Life has changed for many people within the construction sector, with many being on furlough for months. But how has the industry changed, and what impact has it had on mental health? Here,  Sean Keyes Managing Director of Civil & Structural Engineering firm Sutcliffe, shares his thoughts on these subjects

Assuming the country doesn’t enter a second national lockdown, I remain optimistic that the construction industry will recover quickly from the pandemic and will be key to driving the country’s economic bounce back. Already, reports suggest that UK building is accelerating again, with builders reporting their strongest monthly rise in activity in almost five years in July, the highest across all sectors, according to the UK Construction Purchasing Managers Index (PMI). This is a good sign and a clear response to the Prime Minister’s call for the country to “build build build” itself out of the pandemic.

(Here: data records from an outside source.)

/-- What the checks of DPALT_BIND find (R199, R200, R203, R347). DEDUCED, log entry 126. -/
def checksDpaltBind (c : Cmd) (s : State) : Checks :=
  let p := byteAt c.payload 0
  let src := byteAt c.payload 1
  let d := (s.port p).pd
  let m := (s.streamOf src).mode
  let had := match s.dpTid p with
    | some tid => (s.tunnel tid).rsvOut
    | none => 0
  { bad := firstBad [rangeField 0 1 0 11, rangeField 1 1 0 31] c.payload
    owned := match s.dpTid p with
      | some tid => decide ((s.tunnel tid).owner = .plan) || ownsTunnel c.route (s.tunnel tid).owner
      | none => true
    refuse := firstSome [failIf (!d.dp.entered) .denied 4, failIf (!d.dpDscOk m) .denied 4,
      failIf (s.streamTunnel src).isSome .busy 0, failIf ((s.dpTid p).isNone && s.freeTid.isNone) .busy 0,
      failIf (!s.underCeiling agentDisp .outb (dispFlits m - had)) .noBandwidth 0x12]
    object := p
    old := match d.dp.source with
      | some x => dpValue p x
      | none => []
    new := dpValue p src }

/-- DPALT_BIND (R199, R200, R203, R347). -/
def execDpaltBind (c : Cmd) (s : State) : Result :=
  let p := byteAt c.payload 0
  let src := byteAt c.payload 1
  .next <| s.command infoDpaltBind c (checksDpaltBind c s) fun s =>
      let r := s.dpBindNow p src (ownerNamed c.route 0)
      r.1.ok c 0x0B10 (toLe 2 r.2)

def infoDpaltUnbind : CmdInfo := { opcode := 0x0B11, fromS := true, fromO := true, fromM := true, fromF := true, journal := true, len := 1 }

/-- What the checks of DPALT_UNBIND find (R200). -/
def checksDpaltUnbind (c : Cmd) (s : State) : Checks :=
  let p := byteAt c.payload 0
  let d := (s.port p).pd
  { bad := firstBad [rangeField 0 1 0 11] c.payload
    owned := match s.dpTid p with
      | some tid => ownsTunnel c.route (s.tunnel tid).owner
      | none => true
    refuse := failIf (s.dpTid p).isNone .denied 4
    object := p
    old := match d.dp.source with
      | some x => dpValue p x
      | none => [] }

/-- DPALT_UNBIND (R200). -/
def execDpaltUnbind (c : Cmd) (s : State) : Result :=
  let p := byteAt c.payload 0
  .next <| s.command infoDpaltUnbind c (checksDpaltUnbind c s) fun s =>
      let s := match s.dpTid p with
        | some tid => s.freeEntry tid false
        | none => s
      (s.modPd p fun d => { d with dp := { d.dp with tid := none, source := none } }).ok c 0x0B11 []

/-! ## Reservations of DISP tunnels (R90, R203) -/

/-- The tunnel entry is a DisplayPort Alternate Mode binding. -/
def State.dpBinding (s : State) (tid : Nat) : Bool := decide (s.dpTid (s.tunnel tid).port = some tid)

/-- R202, R203: the port island of a DisplayPort binding sends the idle pattern while HPD is high. -/
def State.dpIdle (s : State) (tid : Nat) : State :=
  let p := (s.tunnel tid).port
  if s.dpBinding tid && (s.port p).pd.dp.hpd then s.send (.dpIdle p) else s

/-- R90: the reservation of a DISP tunnel is raised, and its stream sends its video again. -/
def State.dispRaised (s : State) (tid flits : Nat) : State :=
  let t := s.tunnel tid
  (s.setTunnel tid { t with rsvOut := max t.rsvOut flits, rsvNext := if t.rsvNext ≤ flits then 0 else t.rsvNext }).modStream t.stream
    fun x => { x with noVideo := false }

/-- R90, R114, R203: a raise to `flits` is checked as a TUN_MODIFY, so only an OPEN tunnel can have one; it counts from its check on and is committed with origin FW. A refused one makes the tunnel send NOVIDEO, a DisplayPort port its idle pattern: DISP_MODE_NO_BW. The lane rule does not bear on a DisplayPort binding (R200); a DSC mode that its sink does not decode is refused (R199). -/
def State.dispRaise (s : State) (tid flits : Nat) : State :=
  let t := s.tunnel tid
  let more := flits - t.counted .outb
  let binding := s.dpBinding tid
  let dsc := binding && !(s.port t.port).pd.dpDscOk (s.streamOf t.stream).mode
  let refused := dsc || if binding then !s.underCeiling t.client .outb more
    else decide (t.state ≠ .opened) || (s.bandwidth t.port t.client more 0).isSome
  if !dsc && flits ≤ t.rsvOut then s.modStream t.stream fun x => { x with noVideo := false }
  else if refused then ((s.modStream t.stream fun x => { x with noVideo := true }).event 0x1A8).dpIdle tid
  else
    let n := { t with rsvOut := flits }
    let s := s.setTunnel tid { t with rsvNext := max t.rsvNext flits }
    s.fwChange { kind := 0x0203, object := tid, old := digest t.value, new := digest n.value } (.dispRaise tid flits)
      fun s => s.dispRaised tid flits

/-- R199: the sink's DPCD has been read: a DSC stream bound to the port is passed on or held back. -/
def State.dpDscCheck (s : State) (p : Nat) : State :=
  let m := s.dpMode p
  match s.dpTid p with
  | some tid => if m.dscLine = 0 then s else s.dispRaise tid (dispFlits m)
  | none => s

/-! ## Sink events (R201, R202) -/

/-- DP_HPD_CHANGE (R201, R202, R203): HPD falls (0), rises (1) or pulses IRQ_HPD (2); `dsc` and `linkOk` are what the sink's DPCD tells. -/
def execDpHpdChange (port : Fin 12) (kind : Fin 3) (linkOk dsc : Bool) (s : State) : Result :=
  let p := port.val
  let d := (s.port p).pd
  if !d.dp.entered then .next s
  else match kind.val with
    | 0 => .next ((s.modPd p fun d => { d with dp := { d.dp with hpd := false, rate := none } }).portNotice p 0x29 [])
    | 1 =>
      let s := (s.modPd p fun d => { d with dp := { d.dp with hpd := true, sinkDsc := dsc, fails := 0 } }).portNotice p 0x28 []
      let s := if d.dp.autoTried || d.disco ≠ .done then s else s.dpAutoBind p
      .next ((s.dpDscCheck p).dpTrain p)
    | _ => .next (if d.dp.hpd && !linkOk then s.dpTrain p else s)

/-- DP_TRAINED (R200, R201): a training ends; the binding enters OPEN. The third failure gives DISP_MODE_NO_BW and Exit Mode. DESIGN CHOICE, log entry 127. -/
def execDpTrained (port : Fin 12) (ok : Bool) (s : State) : Result :=
  let p := port.val
  let d := (s.port p).pd
  if !d.dp.entered || !d.dp.hpd || d.dp.rate.isSome then .next s
  else if ok then
    match d.dpRate (s.dpMode p) d.dp.lanes with
    | none => .next ((s.event 0x1A8).dpExit p)
    | some r =>
      let s := s.modPd p fun d => { d with dp := { d.dp with rate := some r, fails := 0 } }
      let s := match s.dpTid p with
        | some tid => s.modTunnel tid fun t => { t with state := .opened }
        | none => s
      .next (s.portNotice p 0x2A (toLe 1 r ++ toLe 1 d.dp.lanes))
  else if 2 ≤ d.dp.fails then .next ((s.event 0x1A8).dpExit p)
  else .next (s.modPd p fun d => { d with dp := { d.dp with fails := d.dp.fails + 1 } })

/-! ## The streams' cells (R88 to R90, R202, R347) -/

/-- DISP_MODE_CHANGE (R90, R203): the source changes to a mode. -/
def execDispModeChange (dpi : Fin 8) (stream : Fin 4) (mode : DispMode) (s : State) : Result :=
  let x := 4 * dpi.val + stream.val
  let f := dispFlits mode
  let s := s.modStream x fun y => { y with flits := f, mode := mode, stopped := false }
  match s.streamTunnel x with
  | some tid =>
    let s := s.dispRaise tid f
    if s.dpBinding tid && !(s.streamOf x).noVideo then .next (s.dpRefit (s.tunnel tid).port) else .next s
  | none => .next s

/-- Table 4-4: a segment's flit payload. -/
def segment (seg flags line off : Nat) (frame : BitVec 8) (data : List Byte) : List Byte :=
  padTo 120 ([BitVec.ofNat 8 seg, BitVec.ofNat 8 flags] ++ toLe 2 line ++ toLe 2 off ++ [BitVec.ofNat 8 data.length, frame] ++ data)

/-- R202: the stream's cells go to a DisplayPort sink whose HPD is low. -/
def State.hpdLow (s : State) (tid : Nat) : Bool := s.dpBinding tid && !(s.port (s.tunnel tid).port).pd.dp.hpd

/-- NOVIDEO_PERIOD (R89, R90): once per 1 ms while the source has stopped or its mode has no reservation. -/
def execNovideoPeriod (dpi : Fin 8) (stream : Fin 4) (s : State) : Result :=
  let x := 4 * dpi.val + stream.val
  let y := s.streamOf x
  match s.streamTunnel x with
  | some tid =>
    if (y.stopped || y.noVideo) && !s.hpdLow tid then .next (s.clientCell tid true false (segment 4 0 0 0 y.frame [0])) else .next s
  | none => .next s

/-- Table 4-4: a segment that a stream forms. -/
def segOk (seg flags line : Nat) (data : List Byte) : Bool :=
  decide (seg < 4) && decide (flags < 8) && decide (line < 65536) && decide (1 ≤ data.length) && decide (data.length ≤ 112)

/-- R89, Table 10-5: the presentation delay of a DISP tunnel in ns; 300 µs by default. -/
def Tunnel.presDelay (t : Tunnel) : Nat := if le t.params 16 2 = 0 then 300000 else 1000 * le t.params 16 2

/-- R89: the data of an MSA segment: the source's MSA, byte 23 zero, and FRAME_T, the arrival of the frame's first active pixel plus the presentation delay. DEDUCED, log entry 139. -/
def msaData (src : List Byte) (delay : Nat) : List Byte := (padTo 23 src).take 23 ++ [0] ++ toLe 8 (le (padTo 32 src) 24 8 + delay)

Sutcliffe is pleased to report that it has come through the first fight unscathed – we have retained all staff during the lockdown period, there have been no pay cuts, and most of our 47 staff are now back in the office, as we focus on the future with confidence and stability. Of course, that is not to say the last six months have been easy, as I am sure many businesses will attest to.

Like everyone in the industry, we have seen the market shrink and projects slow down, but we were in the fortunate position of going into the pandemic on the back of our most successful year to date, with a balanced and varied portfolio of sturdy clients. This has allowed us to be more measured and smart with our business decisions. The support from the Government, through the CBILS scheme and the staggering of VAT payments, has also been welcome.

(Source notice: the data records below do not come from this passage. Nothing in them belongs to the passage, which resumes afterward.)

/-- R189: the answer to a standard request: the state after it and the data of an IN stage, or none for STALL. -/
def State.standardAnswer (s : State) (n : Nat) (p : List Byte) : Option (State × List Byte) :=
  let f := s.fn n
  let value := le p 2 2
  match byteAt p 1 with
  | 0 => some (s, toLe 2 (s.devStatus n p))
  | 1 => (s.devFeature n p false).map fun s => (s, [])
  | 3 => (s.devFeature n p true).map fun s => (s, [])
  | 5 =>
    let s' := s.setFn n { f with addr := value % 128, state := if f.state = .default && value % 128 ≠ 0 then .address else f.state }
    some (if f.state = .default && value % 128 ≠ 0 then s'.devNotice n 0x22 [] else s', [])
  | 6 => (f.descriptor (value / 256) (value % 256)).map fun d => (s, selfPowered d)
  | 8 => some (s, toLe 1 f.config)
  | 9 => (s.setConfiguration n (value % 256)).map fun s => (s, [])
  | 10 => if f.state = .configured then some (s, toLe 1 (f.alt (byteAt p 4))) else none
  | 11 => (s.setInterface n (byteAt p 4) value).map fun s => (s, [])
  | _ => some (s, [])

/-! ## Bus events -/

/-- A function that takes part in bus traffic: DEFAULT, ADDRESS or CONFIGURED. -/
def FnState.live : FnState → Bool
  | .default => true
  | .address => true
  | .configured => true
  | _ => false

/-- DEV_ATTACHED (R192, R195): fallback as UFP, VBUS valid, function bound, DEV_EN=1; a sink path is opened. -/
def execDevAttached (fn : Fin 2) (s : State) : Result :=
  let f := s.fn fn.val
  let d := (s.port f.port).pd
  if f.bound && f.state = .detached && d.inFallback && !d.roles.dfp && (d.conn = .attachedSrc || d.conn = .attachedSnk) && d.fbNow.devEn then
    let s := s.modPd f.port fun d => { d with pins := { d.pins with snkEn := false } }
    .next ((s.setFn fn.val { f with state := .attached, desc := if f.diag then diagDesc else f.desc }).devNotice fn.val 0x20 [])
  else .next s

/-- R188: the speed is offered: high and full speed, and SuperSpeed speeds up to the cap with SS_EN. -/
def State.devSpeedOk (s : State) (f : Fn) (speed : Nat) : Bool :=
  decide (speed < 2) || (decide (3 ≤ speed) && decide (speed ≤ f.cap + 2) && (s.port f.port).pd.fbNow.ssEn)

/-- R188: MPS of endpoint 0. -/
def ep0Mps (speed : Nat) : Nat := if 3 ≤ speed then 512 else 64

/-- R193: one endpoint other than EP0 at a bus reset: it stops with a completion, whatever its state. -/
def State.resetRing (s : State) (e : Nat) : State :=
  let x := s.ep e
  if x.num = 0 then s.modEp e fun x => { x with halted := false, toggle := false, seqnum := 0 }
  else
    let s := if x.chain.isSome then s.stopEp e .busReset 0 .stopped
      else (s.ringStop e 0xFFFF .busReset 0).stopEp e .busReset 0 .stopped
    s.modEp e fun x => { x with cfgStop := false, resetStop := true, halted := false, toggle := false, seqnum := 0 }

/-- DEV_BUS_RESET (R188, R192, R193, R197): the first reset after the attach finds no ring that runs, and leaves them held. DEDUCED, log entry 129. -/
def execDevBusReset (fn : Fin 2) (speed : Fin 7) (view : HostView) (s : State) : Result :=
  let n := fn.val
  let s := s.drainAll view
  if (s.fn n).state = .detached || !s.devSpeedOk (s.fn n) speed.val then .next s
  else
    let s := s.endWake n .busReset
    let s := match s.fnEp0 n with
      | some e => (s.endControl view e .busReset 0).modEp e fun x => { x with setup := [], halted := false, mps := ep0Mps speed.val }
      | none => s
    let s := if (s.fn n).state = .attached then s else (s.fnEps n).foldl State.resetRing s
    let s := s.setFn n { s.fn n with state := .default, addr := 0, config := 0, alts := [], wakeEn := false, speed := speed.val }
    .next (s.devNotice n 0x21 (toLe 1 speed.val))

Speaking to some other businesses in the industry, and I am sure this is the case across all sectors, it is clear that furlough has been a godsend in many respects, but a challenge in other ways. There are three categories of employees – those furloughed and who are reluctant to return to work for whatever reason, those who want to return, and then those who want to return but who are too scared to do so through genuine concerns for their health and safety. For the latter – it is important to break down those barriers and make them realise that the environment we work in is as safe, if not more so, than other environments, such as a shop or a restaurant. I think the industry is now coming to the end of this stage, which is encouraging. Ultimately, we need people back to work if we are to rebuild as a country.

Lockdown certainly presented a unique set of issues to both employers and their staff. Working from home had its challenges – being locked up for months and not seeing friends and family for weeks on end, more distractions leading to a loss of productivity, family problems that were amplified, and the ongoing uncertainty of the pandemic causing heightened stress and anxiety. All of this has an impact on mental health, and in turn can impact all aspects of life, including work. The ever-changing travel quarantine restrictions also creates issues with booking annual leave – especially problematic at a time when people need to take a proper holiday more than ever.

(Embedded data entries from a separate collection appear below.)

/-! ### Structured VDMs (R224, R225) -/

/-- R225: the answer to Discover Identity: ID Header, Cert Stat and Product VDOs. PRESUMED, log entry 132. -/
def identityVdos (p : Nat) : List Byte :=
  let xid := le (Config.pdContents p 64) 0 4
  toLe 4 (2 ^ 31 + 2 ^ 30 + 2 * 2 ^ 27 + 2 ^ 26 + 2 * 2 ^ 23 + 2 * 2 ^ 21 + svidJayth) ++ toLe 4 xid
    ++ toLe 4 (0x1224 * 65536 + Config.silicon.toNat)

/-- The command type of an answer: 1 ACK, 2 NAK. DEDUCED, log entry 133. -/
def State.answerVdm (s : State) (p sop h kind : Nat) (objs : List Byte) : State :=
  s.sendPd p sop 1 15 (toLe 4 (vdmHeader (h / 65536) (bits h 10 8) (h % 32) + 64 * kind) ++ objs)

/-- R225, R227, R203: a VDM command from the partner. -/
def State.vdmRequest (s : State) (p sop h : Nat) : State :=
  let d := (s.port p).pd
  let svid := h / 65536
  match h % 32 with
  | 1 => if svid = 0xFF00 then s.answerVdm p sop h 1 (identityVdos p) else s.answerVdm p sop h 2 []
  | 2 => if d.roles.dfp || svid ≠ 0xFF00 then s.answerVdm p sop h 2 [] else s.answerVdm p sop h 1 (toLe 4 0)
  | 5 =>
    if svid = svidDp && d.dp.entered && bits h 10 8 = d.dp.pos then (s.answerVdm p sop h 1 []).dpEnd p
    else s.answerVdm p sop h 2 []
  | 6 => if svid = svidJayth then s.protoErr p else s
  | _ => s.answerVdm p sop h 2 []

/-- The step of discovery awaited is asked on this SOP*, SVID and command. -/
def Disco.asks : Disco → Option (Nat × Nat × Nat)
  | .primeIdentity => some (1, 0xFF00, 1)
  | .primeSvids => some (1, 0xFF00, 2)
  | .primeModes => some (1, svidJayth, 3)
  | .primeDpModes => some (1, svidDp, 3)
  | .sopIdentity => some (0, 0xFF00, 1)
  | .sopSvids => some (0, 0xFF00, 2)
  | .sopModes => some (0, svidJayth, 3)
  | .sopDpModes => some (0, svidDp, 3)
  | .enterPrime => some (1, svidJayth, 4)
  | .enterSop => some (0, svidJayth, 4)
  | .dpEnter => some (0, svidDp, 4)
  | .dpStatus => some (0, svidDp, 16)
  | .dpConfig => some (0, svidDp, 17)
  | .idle => none
  | .done => none

/-- R207, R224, R225: a Vendor_Defined message: unstructured is not supported; a command is answered, an answer moves discovery on. -/
def State.pdVdm (s : State) (p sop : Nat) (objs : List Nat) : State :=
  let d := (s.port p).pd
  let h := objs.getD 0 0
  let waits := (d.timer tVdmResponse).isSome || (d.timer tVdmEntry).isSome
  if !bitOf h 15 then if sop = 0 then s.notSupported p else s
  else match bits h 7 6 with
    | 0 => if sop = 0 then s.vdmRequest p sop h else s
    | k =>
      if waits && d.disco.asks = some (sop, h / 65536, h % 32) then
        match k with
        | 1 => s.stepAck p (objs.drop 1)
        | 2 => s.stepFails p false
        | _ => s.stepBusy p
      else s

/-- R207, Table 8-2: BIST under a contract at 5 V: Carrier Mode for tBISTContMode, or Test Data until a Hard Reset; Shared Capacity Test is not supported. PRESUMED, log entry 160. -/
def State.bistIn (s : State) (p o : Nat) : State :=
  let five := ((s.port p).pd.contract.map Prod.fst) = some 0
  match o / 2 ^ 28 with
  | 5 => if five then (s.modPd p fun d => { d with bist := 1 }).armPd p tBistCont 45 else s
  | 8 => if five then s.modPd p fun d => { d with bist := 2 } else s
  | 9 => s.notSupported p
  | 10 => s.notSupported p
  | _ => s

We improved all our systems at Sutcliffe to make remote working possible and Zoom calls enabled regular communication between the team at a time when we couldn’t work from the office – and it continues to give staff a greater level of flexibility. However, I am a firm believer that face-to-face collaborative working produces the best results, and lockdown hampered this to some degree. Attending on-site is also always the preferred way to see the progression of a project, over video, photo or live stream. As I say, nothing compares to a group of people sitting in the same room, interacting with each other and sharing ideas. Face-to-face interaction also leads to positive mental wellbeing, and a stronger sense of unity within the team.

I have to say that there have been some positives to come out of lockdown. Working from home has encouraged more independent thinking among our team of designers, which has been great to see. I’ve also personally witnessed some of our younger team members grow up very quickly during the crisis – they’ve stepped up. One apprentice in particular, Nathan Guy, has positively shone – pushed in at the deep end and flourished. I think the pandemic has also made a lot of us appreciate being able to work in a nice place, with people you can rely on. I think we have all come to realise the importance of this in recent months.

Looking ahead, we continue to take a strategic approach to grow the business in the next five years, maintaining our market share and tapping into new territories, such as the Midlands. It is also encouraging to see politicians – at national and city region level – recognise the construction sector as key to the country’s growth post-Covid, with particular impetus on planning laws reforms and the future of our young people. Sutcliffe is committed to ensuring young talent is harnessed and moulded ready for long-term, sustainable work in the industry – and we are planning to take on more apprentices each year than we ever have before.

What remains key is that we continue being responsible employers. The safety and wellbeing of our staff is paramount, and measures are in place to ensure everyone can work safely within government guidelines, whether it is at our head office in Liverpool or on a construction site. We will continue to offer a fluid working policy which provides staff more flexible hours to be able to look after children and vulnerable family members. We are also going to introduce group “therapy sessions” with the team, with a trained professional, to encourage them to talk to each other, vocalise any struggles they may have, and discuss ways we can all support each other. Our people matter and we want them to come to work and enjoy what they do.